- [Exercise]: Go through the lines below. Copy those with "Outcome".
Dataset entries Start Marker
-- ==== Sys2Proof/Machine/Crock.lean ====
section
/-!
DEFINITION. Chapter 14: NAND completions, census, maintenance and the Crock commands.
-/
namespace Sys2Proof.Machine

/-! ### NAND completions -/

/-- The read-disturb limit (R339). -/
def Chip.readLimit (c : Chip) : Nat := match c.crock.media with | some m => if m.tlc && !c.fmt.slc then 100000 else 1000000 | none => 0

/-- Put an erase block at the end of the refresh queue (R340). -/
def Chip.queueRefresh (c : Chip) (e : Nat) : Chip :=
  if c.crock.refreshQ.contains e || c.crock.rebuiltQ.contains e then c else c.setCrock fun x => { x with refreshQ := x.refreshQ ++ [e] }

/-- Page reads are counted, and the read-disturb limit queues the block (R339). -/
def Chip.countReads (c : Chip) (e : Nat) (r : NandRead) : Chip :=
  let levels := match c.crock.media with | some m => Nat.min 8 m.retryLevels | none => 0
  let n := match r with | .good | .marginal => 1 | .retry k => 1 + Nat.min k levels | .rebuilt | .lost => 1 + levels
  let c := c.setEb e fun b => { b with reads := b.reads + n }
  if (c.ebOf e).reads ≥ c.readLimit then c.queueRefresh e else c

/-- CENSUS_BLOCK_CLASSIFY (R342). -/
def Chip.classify (c : Chip) (e : Nat) (r : NandRead) : Chip :=
  let k := c.crock.census
  let c := c.setCrock fun x => { x with censusLeft := x.censusLeft.filter (· != e), census := { k with checked := sat32 k.checked 1 } }
  let k := c.crock.census
  match r with
  | .good => c.setCrock fun x => { x with census := { k with good := sat32 k.good 1 } }
  | .marginal | .retry _ => (c.queueRefresh e).setCrock fun x => { x with census := { k with refresh := sat32 k.refresh 1 } }
  | .rebuilt => c.setCrock fun x => { x with census := { k with rebuilt := sat32 k.rebuilt 1 }, rebuiltQ := x.rebuiltQ ++ [e] }
  | .lost =>
    let c := c.setCrock fun x => { x with census := { k with lostEb := sat32 k.lostEb 1 } }
    (c.unitsIn e).foldl (fun c u => c.nandOp (.censusUnit u.1 u.2)) c

/-- Maintenance has emptied its erase block. -/
def Chip.moveCheck (c : Chip) : Chip :=
  match c.crock.moving with
  | none => c
  | some e =>
    if (c.unitsIn e).isEmpty then (c.setCrock fun x => { x with moving := none }).reclaim e else c

/-- NAND_READ_DONE (R331): the page of operation `op` has been decoded as `r` says. -/
def Chip.nandRead (c : Chip) (op : Nat) (r : NandRead) : Chip :=
  match c.crock.ops.find op with
  | none => c
  | some k =>
    let take := c.setCrock fun x => { x with ops := x.ops.erase op }
    match k with
    | .request tid tag vol lba =>
      let b := c.nand.map.get {} (blkKey vol lba)
      let c : Chip := match b.eb with | some e => take.countReads e r | none => take
      let c : Chip := match b.eb with
        | some e => if c.crock.state == .census && c.crock.censusLeft.contains e then (c.classify e r).censusNext else c
        | none => c
      let lost := r == .lost
      let c : Chip := if lost && !b.lost then (c.markLost vol lba).postLost vol 1 lba else c
      match c.blkOf tid with
      | none => c
      | some t =>
        match t.reqs with
        | q :: rest =>
          if q.tag = tag && q.op = 1 then
            ((c.blkData tid tag q.next b.data lost).setBlk tid { t with reqs := q.sent lost :: rest }).blkGo tid
          else c
        | [] => c
    | .census e => ((take.countReads e r).classify e r).censusNext
    | .censusUnit vol lba =>
      let c : Chip := if r == .lost then
          let n := take.crock.lostRun.get (0, lba) vol
          (take.markLost vol lba).setCrock fun x => { x with lostRun := x.lostRun.set vol (n.1 + 1, n.2) }
        else take
      if c.nandBusy fun k => match k with | .censusUnit _ _ => true | _ => false then c
      else c.crock.lostRun.foldl (fun c e => c.postLost e.1 e.2.1 e.2.2) (c.setCrock fun x => { x with lostRun := [] })
    | .move vol lba =>
      let b := c.nand.map.get {} (blkKey vol lba)
      let c : Chip := match b.eb with | some e => take.countReads e r | none => take
      if b.lost || (c.nand.map.find (blkKey vol lba)).isNone then c.moveCheck
      else if r == .lost then ((c.markLost vol lba).postLost vol 1 lba).moveCheck
      else (c.setCrock fun x => { x with staged := x.staged ++ [{ id := b.seq, vol, lba, data := b.data }] }).crockGo
    | _ => c

def execNandReadDone (op : Nat) (r : NandRead) (s : State) : Host.Outcome State Fault Refusal := onChip s fun c => c.nandRead op r

/-- A program failed and no spare block is left (Tables 14.3, 14.7): the write and the flushes of its volume fail. -/
def Chip.programLost (c : Chip) (s : Staged) : Chip :=
  let c := c.setCrock fun x => { x with staged := x.staged.filter fun y => y.id != s.id }
  let hit := c.crock.flushes.filter fun f => f.2.1 == s.vol && decide (s.id < f.2.2)
  let c := c.setCrock fun x => { x with flushes := x.flushes.filter fun f => !hit.contains f }
  let c := hit.foldl (fun c f => c.complete f.1 stMedia 0x0810 0) c
  match s.by' with
  | none => c
  | some (tid, tag) =>
    match c.blkOf tid with
    | none => c
    | some t =>
      let reqs := t.reqs.map fun (r : BlkReq) => if r.tag = tag && r.op = 2 && r.fail.isNone then { r with fail := some (stMedia, 0x0810), next := r.done } else r
      let rx := match t.rx with | some (g, n, d) => some (g, n, d || g == tag) | none => none
      let c := c.setCrock fun x => { x with staged := x.staged.filter fun y => y.by' != some (tid, tag) || y.running }
      (c.setBlk tid { t with reqs, rx }).blkGo tid

/-- NAND_PROGRAM_DONE (R336, R345, R348). -/
def Chip.nandProgram (c : Chip) (op : Nat) (good : Bool) : Chip :=
  match c.crock.ops.find op with
  | none => c
  | some k =>
    let take := c.setCrock fun x => { x with ops := x.ops.erase op }
    match k with
    | .program id e =>
      match take.crock.staged.find? fun s => s.id == id with
      | none => take
      | some s =>
        if good then (take.programOk s (some e)).moveCheck
        else
          let none_ := take.fmt.spare.isEmpty
          let c := take.retireEb e
          if none_ then (c.programLost s).censusNext
          else (c.setCrock fun x => { x with staged := x.staged.map fun y => if y.id = id then { y with running := false } else y }).crockGo
    | .parity e => if good then take.reclaim e else (take.retireEb e).crockGo
    | _ => c

def execNandProgramDone (op : Nat) (good : Bool) (s : State) : Host.Outcome State Fault Refusal := onChip s fun c => c.nandProgram op good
Dataset entries End Marker
- [Written reply]:
def execNandReadDone (op : Nat) (r : NandRead) (s : State) : Host.Outcome State Fault Refusal := onChip s fun c => c.nandRead op r
def execNandProgramDone (op : Nat) (good : Bool) (s : State) : Host.Outcome State Fault Refusal := onChip s fun c => c.nandProgram op good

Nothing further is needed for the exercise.